-- ==== Sys2Proof/Machine/Step.lean ====
section
/-! DEFINITION. One step of the machine. -/

namespace Sys2Proof.Machine

/-- One step: run the operation the host's next request names, or what `State.fetch` finds in its place (R72, R296). -/
def step (s : State) : Host.Outcome State Fault Refusal :=
  match s.fetch with
  | .operation i t => exec i t
  | .done t => .next t
  | .stop r => .refused r

/-- The state whose next step takes the operation of a table word (30_encoding R111), its operands zeros (log entry 10). -/
def State.withFetchWord (s : State) (nbits w : Nat) : State := s.withRequest (tableBytes nbits w)

end Sys2Proof.Machine
end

| Requirement |
Starting at the first line of the material above, reproduce each line exactly up to and including the line with "t => exec i t".

| Result for this exercise |
-- ==== Sys2Proof/Machine/Step.lean ====
section
/-! DEFINITION. One step of the machine. -/

namespace Sys2Proof.Machine

/-- One step: run the operation the host's next request names, or what `State.fetch` finds in its place (R72, R296). -/
def step (s : State) : Host.Outcome State Fault Refusal :=
  match s.fetch with
  | .operation i t => exec i t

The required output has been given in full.